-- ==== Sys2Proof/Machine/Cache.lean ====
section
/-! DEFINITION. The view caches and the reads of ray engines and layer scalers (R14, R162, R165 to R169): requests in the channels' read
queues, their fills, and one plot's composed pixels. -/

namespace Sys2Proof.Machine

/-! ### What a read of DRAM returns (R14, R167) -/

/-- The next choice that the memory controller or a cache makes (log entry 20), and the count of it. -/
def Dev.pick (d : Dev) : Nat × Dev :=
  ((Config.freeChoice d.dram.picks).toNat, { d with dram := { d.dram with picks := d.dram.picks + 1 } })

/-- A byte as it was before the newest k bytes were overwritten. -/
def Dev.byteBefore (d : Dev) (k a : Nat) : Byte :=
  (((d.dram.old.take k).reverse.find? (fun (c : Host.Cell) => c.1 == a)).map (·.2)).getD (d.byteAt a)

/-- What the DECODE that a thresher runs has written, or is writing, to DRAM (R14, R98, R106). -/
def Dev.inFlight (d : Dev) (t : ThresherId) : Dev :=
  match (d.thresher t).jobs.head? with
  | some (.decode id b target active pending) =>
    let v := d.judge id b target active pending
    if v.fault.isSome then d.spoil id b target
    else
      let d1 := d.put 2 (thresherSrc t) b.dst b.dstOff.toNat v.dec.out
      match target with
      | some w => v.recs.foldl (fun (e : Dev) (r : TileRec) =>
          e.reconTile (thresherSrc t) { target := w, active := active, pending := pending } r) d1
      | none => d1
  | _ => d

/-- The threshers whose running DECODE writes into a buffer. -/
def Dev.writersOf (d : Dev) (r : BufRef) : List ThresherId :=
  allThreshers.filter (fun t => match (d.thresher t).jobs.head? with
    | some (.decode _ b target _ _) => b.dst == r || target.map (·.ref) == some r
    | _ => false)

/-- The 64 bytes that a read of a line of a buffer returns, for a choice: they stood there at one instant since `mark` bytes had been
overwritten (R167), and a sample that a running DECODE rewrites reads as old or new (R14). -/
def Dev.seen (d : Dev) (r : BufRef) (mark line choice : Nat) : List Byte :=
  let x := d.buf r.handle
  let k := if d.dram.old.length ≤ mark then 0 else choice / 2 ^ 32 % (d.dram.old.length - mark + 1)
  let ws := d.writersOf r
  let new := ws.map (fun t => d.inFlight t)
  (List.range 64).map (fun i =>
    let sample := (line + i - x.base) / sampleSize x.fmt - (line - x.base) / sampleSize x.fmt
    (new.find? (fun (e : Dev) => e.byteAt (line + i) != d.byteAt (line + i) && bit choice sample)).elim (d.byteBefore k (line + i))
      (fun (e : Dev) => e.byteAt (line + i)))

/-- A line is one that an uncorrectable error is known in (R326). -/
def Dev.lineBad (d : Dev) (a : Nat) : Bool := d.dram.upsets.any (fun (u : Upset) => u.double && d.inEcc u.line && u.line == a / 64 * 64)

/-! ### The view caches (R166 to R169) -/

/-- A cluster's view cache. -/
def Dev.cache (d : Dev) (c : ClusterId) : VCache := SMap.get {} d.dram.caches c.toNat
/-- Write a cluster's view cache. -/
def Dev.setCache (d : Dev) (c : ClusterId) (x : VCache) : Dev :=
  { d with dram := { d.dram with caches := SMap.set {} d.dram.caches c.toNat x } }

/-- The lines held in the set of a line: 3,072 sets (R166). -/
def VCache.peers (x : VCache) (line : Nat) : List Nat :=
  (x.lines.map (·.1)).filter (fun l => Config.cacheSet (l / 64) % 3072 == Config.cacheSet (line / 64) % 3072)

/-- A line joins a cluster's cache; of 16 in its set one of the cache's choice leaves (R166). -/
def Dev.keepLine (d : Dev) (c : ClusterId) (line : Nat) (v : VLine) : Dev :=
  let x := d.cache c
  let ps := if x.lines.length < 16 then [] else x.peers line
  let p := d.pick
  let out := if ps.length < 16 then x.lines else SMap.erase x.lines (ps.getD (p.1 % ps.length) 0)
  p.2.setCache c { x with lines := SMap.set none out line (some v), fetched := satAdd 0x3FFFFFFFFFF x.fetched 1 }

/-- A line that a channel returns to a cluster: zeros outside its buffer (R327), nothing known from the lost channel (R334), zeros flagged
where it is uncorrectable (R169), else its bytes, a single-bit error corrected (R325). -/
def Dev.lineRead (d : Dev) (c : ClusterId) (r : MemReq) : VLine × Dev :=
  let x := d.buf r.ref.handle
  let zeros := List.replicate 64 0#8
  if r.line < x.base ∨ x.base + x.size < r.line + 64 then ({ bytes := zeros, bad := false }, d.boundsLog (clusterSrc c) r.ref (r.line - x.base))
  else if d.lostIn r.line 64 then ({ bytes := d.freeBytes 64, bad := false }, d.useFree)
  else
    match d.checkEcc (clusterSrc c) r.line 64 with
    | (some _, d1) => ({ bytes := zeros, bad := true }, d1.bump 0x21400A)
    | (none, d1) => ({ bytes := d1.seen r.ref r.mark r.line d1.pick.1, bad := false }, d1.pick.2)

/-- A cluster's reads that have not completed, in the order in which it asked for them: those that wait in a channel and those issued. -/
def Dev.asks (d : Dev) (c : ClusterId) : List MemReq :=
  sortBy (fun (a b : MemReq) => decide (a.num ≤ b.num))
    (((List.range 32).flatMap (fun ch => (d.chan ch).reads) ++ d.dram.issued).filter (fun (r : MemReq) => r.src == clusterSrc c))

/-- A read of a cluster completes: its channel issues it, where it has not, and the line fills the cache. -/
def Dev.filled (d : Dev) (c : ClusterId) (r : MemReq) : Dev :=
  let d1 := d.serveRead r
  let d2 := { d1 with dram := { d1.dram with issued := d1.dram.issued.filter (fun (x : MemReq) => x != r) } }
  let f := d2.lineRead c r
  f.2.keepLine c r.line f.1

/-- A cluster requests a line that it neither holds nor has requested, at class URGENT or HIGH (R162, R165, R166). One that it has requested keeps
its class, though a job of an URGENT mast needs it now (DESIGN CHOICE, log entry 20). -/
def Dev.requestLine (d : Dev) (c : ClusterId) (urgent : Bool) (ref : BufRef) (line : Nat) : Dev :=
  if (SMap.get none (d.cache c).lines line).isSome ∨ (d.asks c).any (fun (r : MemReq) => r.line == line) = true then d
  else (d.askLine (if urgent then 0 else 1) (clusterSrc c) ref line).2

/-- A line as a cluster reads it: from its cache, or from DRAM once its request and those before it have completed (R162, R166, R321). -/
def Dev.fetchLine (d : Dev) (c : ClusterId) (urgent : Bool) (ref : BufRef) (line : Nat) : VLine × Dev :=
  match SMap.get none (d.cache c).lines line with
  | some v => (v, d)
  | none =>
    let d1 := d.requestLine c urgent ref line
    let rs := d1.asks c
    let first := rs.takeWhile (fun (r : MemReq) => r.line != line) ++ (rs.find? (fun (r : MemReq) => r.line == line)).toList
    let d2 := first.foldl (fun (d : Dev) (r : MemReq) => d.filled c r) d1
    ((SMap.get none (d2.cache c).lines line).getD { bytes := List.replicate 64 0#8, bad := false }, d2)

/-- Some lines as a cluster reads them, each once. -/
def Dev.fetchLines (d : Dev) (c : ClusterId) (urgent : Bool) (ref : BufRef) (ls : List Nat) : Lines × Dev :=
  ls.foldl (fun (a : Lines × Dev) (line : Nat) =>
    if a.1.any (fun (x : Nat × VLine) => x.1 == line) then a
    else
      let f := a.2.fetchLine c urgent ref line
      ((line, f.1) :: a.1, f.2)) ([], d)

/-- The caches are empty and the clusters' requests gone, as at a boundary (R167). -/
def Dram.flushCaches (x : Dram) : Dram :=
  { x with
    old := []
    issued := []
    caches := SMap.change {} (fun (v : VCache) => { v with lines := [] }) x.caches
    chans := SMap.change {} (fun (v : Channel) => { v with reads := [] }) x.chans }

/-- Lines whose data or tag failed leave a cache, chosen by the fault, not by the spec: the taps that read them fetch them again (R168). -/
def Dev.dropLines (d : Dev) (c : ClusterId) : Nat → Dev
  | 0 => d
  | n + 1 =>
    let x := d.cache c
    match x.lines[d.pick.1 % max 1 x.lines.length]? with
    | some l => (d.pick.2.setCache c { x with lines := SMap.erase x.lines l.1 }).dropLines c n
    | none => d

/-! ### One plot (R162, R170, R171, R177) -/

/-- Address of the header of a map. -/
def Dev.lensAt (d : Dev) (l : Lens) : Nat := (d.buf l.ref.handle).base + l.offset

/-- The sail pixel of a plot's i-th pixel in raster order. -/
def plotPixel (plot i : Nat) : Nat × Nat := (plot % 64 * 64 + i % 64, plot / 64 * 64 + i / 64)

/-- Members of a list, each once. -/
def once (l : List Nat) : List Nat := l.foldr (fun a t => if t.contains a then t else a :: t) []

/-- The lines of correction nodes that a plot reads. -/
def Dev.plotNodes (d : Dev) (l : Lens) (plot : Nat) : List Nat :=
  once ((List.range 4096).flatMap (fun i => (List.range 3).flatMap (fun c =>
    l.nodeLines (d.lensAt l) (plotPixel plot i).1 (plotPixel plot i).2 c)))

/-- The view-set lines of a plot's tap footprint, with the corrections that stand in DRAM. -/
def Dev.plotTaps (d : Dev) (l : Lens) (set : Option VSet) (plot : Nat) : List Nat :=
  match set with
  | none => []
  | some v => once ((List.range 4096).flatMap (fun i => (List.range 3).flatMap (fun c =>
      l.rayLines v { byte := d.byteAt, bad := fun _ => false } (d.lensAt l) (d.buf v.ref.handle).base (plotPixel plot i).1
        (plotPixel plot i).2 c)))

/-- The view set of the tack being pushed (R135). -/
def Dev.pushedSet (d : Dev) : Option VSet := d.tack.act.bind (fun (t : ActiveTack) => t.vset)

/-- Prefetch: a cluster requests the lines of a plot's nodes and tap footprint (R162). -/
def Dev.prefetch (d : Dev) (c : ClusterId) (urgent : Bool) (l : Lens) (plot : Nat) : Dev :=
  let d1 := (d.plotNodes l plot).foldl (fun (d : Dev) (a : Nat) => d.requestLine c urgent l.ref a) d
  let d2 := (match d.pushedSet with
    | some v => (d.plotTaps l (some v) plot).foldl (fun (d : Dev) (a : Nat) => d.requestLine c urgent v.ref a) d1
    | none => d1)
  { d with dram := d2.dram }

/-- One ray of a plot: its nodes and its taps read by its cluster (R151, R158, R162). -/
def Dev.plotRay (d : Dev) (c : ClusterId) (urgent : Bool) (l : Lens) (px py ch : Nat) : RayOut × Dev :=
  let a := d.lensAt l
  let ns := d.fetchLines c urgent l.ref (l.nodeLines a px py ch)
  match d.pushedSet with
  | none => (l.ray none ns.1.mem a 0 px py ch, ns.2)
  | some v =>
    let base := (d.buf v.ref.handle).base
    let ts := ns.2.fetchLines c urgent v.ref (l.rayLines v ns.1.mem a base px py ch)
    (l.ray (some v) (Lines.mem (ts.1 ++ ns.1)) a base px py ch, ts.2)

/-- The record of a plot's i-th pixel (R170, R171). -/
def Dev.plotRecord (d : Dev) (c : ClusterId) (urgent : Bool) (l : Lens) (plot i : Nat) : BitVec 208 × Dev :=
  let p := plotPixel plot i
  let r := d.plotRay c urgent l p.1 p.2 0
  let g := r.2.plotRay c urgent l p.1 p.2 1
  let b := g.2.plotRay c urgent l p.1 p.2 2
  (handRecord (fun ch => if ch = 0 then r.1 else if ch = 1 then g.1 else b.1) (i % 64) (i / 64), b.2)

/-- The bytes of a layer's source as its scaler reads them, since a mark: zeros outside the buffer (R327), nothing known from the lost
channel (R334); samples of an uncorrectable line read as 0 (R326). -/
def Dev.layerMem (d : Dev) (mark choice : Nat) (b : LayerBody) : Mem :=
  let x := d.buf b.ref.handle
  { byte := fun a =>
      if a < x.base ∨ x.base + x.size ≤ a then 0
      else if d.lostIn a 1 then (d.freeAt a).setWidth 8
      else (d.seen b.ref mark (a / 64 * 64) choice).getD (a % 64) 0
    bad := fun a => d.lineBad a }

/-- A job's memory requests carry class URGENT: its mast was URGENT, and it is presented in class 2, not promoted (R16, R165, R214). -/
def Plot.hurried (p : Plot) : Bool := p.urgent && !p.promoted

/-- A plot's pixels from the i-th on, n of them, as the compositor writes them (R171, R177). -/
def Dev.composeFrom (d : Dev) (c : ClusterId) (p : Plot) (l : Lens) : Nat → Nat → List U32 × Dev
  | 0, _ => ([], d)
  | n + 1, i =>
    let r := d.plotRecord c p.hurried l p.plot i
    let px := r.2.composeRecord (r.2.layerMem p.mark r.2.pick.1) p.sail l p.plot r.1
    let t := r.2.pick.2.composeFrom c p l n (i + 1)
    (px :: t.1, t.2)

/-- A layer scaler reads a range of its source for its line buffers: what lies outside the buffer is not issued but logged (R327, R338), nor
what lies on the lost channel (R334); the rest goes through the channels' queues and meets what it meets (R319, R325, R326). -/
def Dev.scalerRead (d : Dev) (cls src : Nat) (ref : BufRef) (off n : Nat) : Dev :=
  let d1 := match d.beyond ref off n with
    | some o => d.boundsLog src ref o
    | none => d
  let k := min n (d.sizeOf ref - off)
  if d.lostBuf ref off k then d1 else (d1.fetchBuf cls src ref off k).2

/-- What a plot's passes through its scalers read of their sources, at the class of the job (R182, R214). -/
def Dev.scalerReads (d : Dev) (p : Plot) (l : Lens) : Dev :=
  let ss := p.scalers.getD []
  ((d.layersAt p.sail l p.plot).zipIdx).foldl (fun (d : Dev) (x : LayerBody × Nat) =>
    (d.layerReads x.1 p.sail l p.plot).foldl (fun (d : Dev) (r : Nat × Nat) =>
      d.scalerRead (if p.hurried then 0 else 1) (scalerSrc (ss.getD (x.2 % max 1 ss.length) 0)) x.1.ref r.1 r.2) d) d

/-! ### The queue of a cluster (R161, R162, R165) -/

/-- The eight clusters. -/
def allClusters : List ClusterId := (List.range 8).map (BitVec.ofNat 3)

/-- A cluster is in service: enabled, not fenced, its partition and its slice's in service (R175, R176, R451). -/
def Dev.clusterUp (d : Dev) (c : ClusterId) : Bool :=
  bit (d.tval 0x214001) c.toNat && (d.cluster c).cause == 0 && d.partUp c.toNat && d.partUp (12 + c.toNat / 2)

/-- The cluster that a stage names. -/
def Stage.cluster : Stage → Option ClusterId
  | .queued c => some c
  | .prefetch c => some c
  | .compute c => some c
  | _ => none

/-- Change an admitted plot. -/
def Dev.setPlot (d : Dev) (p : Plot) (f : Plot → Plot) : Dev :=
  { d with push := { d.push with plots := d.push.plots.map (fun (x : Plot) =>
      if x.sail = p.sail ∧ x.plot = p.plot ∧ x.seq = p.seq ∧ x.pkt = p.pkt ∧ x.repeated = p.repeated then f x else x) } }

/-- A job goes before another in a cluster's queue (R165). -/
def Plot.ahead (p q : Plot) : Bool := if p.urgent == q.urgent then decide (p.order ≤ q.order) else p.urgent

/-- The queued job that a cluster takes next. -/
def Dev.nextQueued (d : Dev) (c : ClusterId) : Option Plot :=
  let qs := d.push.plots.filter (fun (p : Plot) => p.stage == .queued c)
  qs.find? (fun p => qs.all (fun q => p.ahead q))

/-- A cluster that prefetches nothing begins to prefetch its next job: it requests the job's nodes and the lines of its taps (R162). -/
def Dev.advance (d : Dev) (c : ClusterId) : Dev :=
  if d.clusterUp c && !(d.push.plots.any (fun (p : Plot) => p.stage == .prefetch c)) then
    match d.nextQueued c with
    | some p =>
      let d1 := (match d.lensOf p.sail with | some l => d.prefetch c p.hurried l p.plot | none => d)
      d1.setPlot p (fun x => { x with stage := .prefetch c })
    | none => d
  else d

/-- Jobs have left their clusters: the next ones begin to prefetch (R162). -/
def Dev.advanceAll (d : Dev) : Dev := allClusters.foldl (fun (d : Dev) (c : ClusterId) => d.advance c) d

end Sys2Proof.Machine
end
* * * *
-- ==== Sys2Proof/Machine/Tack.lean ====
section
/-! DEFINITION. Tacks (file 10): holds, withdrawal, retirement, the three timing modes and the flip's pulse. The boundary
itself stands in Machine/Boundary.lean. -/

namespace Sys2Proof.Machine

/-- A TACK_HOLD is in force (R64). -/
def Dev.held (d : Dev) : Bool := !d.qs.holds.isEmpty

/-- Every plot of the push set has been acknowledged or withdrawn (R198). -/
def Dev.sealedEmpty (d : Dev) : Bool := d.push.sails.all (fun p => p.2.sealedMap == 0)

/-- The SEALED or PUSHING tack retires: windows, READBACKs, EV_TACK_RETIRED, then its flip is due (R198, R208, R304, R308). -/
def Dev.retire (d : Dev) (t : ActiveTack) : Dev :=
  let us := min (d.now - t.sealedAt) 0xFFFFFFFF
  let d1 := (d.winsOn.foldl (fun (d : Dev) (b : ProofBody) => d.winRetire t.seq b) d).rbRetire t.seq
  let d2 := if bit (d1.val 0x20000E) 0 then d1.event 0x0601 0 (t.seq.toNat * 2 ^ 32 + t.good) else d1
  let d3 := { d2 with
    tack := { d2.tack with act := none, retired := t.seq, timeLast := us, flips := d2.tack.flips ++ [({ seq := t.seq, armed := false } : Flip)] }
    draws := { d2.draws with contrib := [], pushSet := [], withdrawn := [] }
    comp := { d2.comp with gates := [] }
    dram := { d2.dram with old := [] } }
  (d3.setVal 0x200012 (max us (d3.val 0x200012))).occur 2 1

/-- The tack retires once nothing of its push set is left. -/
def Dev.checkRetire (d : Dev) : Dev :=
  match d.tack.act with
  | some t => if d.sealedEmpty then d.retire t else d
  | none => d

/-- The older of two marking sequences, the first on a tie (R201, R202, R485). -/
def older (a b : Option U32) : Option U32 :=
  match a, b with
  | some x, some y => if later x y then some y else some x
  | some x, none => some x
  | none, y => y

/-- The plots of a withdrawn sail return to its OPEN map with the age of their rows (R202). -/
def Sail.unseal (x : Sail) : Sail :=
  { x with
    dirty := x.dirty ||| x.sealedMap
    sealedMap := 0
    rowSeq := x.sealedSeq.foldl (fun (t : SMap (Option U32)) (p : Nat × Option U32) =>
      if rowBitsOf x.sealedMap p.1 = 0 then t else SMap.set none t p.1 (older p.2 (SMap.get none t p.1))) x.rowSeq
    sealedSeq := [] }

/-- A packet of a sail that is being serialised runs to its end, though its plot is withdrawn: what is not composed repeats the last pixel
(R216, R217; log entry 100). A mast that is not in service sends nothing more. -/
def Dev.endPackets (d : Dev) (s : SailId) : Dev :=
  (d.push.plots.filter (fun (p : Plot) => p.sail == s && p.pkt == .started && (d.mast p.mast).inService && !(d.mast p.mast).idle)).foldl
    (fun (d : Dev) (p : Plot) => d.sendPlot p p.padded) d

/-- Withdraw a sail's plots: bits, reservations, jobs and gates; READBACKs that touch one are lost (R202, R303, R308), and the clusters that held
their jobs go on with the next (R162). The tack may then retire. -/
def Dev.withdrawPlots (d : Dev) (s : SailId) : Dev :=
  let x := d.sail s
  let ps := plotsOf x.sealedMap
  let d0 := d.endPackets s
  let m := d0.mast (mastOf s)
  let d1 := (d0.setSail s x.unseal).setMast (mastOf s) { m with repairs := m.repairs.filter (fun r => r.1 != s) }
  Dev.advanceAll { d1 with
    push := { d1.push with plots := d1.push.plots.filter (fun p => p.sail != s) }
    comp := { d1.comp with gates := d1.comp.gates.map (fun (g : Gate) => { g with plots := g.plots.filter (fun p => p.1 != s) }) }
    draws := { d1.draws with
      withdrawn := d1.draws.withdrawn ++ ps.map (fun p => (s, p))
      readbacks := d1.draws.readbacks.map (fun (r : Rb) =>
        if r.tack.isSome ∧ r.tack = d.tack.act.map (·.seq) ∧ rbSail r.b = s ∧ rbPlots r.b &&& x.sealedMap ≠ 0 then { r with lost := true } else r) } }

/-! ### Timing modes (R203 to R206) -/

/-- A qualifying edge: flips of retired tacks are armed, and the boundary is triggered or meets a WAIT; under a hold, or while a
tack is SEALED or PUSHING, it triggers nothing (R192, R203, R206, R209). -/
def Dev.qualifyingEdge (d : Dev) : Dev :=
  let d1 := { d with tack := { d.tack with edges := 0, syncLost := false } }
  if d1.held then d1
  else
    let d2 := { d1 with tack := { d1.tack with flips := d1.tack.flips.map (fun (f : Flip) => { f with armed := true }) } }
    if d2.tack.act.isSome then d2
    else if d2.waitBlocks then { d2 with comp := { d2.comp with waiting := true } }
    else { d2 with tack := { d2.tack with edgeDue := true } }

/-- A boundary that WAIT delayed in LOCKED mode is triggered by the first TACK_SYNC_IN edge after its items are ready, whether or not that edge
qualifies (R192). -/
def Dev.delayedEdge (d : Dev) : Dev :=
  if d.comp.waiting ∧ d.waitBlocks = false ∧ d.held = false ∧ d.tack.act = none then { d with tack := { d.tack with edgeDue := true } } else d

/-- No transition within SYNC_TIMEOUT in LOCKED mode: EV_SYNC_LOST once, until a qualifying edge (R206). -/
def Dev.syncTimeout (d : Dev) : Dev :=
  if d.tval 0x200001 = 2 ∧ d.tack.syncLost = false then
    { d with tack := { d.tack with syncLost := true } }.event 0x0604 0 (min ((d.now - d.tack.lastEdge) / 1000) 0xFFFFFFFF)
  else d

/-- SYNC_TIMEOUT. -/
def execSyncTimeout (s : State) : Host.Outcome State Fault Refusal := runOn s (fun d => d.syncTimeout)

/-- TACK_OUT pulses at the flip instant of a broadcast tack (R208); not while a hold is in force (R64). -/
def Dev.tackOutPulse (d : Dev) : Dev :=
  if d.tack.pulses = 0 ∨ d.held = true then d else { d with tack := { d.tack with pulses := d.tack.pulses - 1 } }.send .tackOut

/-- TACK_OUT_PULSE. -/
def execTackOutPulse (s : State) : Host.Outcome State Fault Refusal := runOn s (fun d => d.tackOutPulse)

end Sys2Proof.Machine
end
* * * *
## About this task
Write out every line of the listing that holds the word "those".

## Exercise answer
/-- A cluster's reads that have not completed, in the order in which it asked for them: those that wait in a channel and those issued. -/
/-- A line as a cluster reads it: from its cache, or from DRAM once its request and those before it have completed (R162, R166, R321). -/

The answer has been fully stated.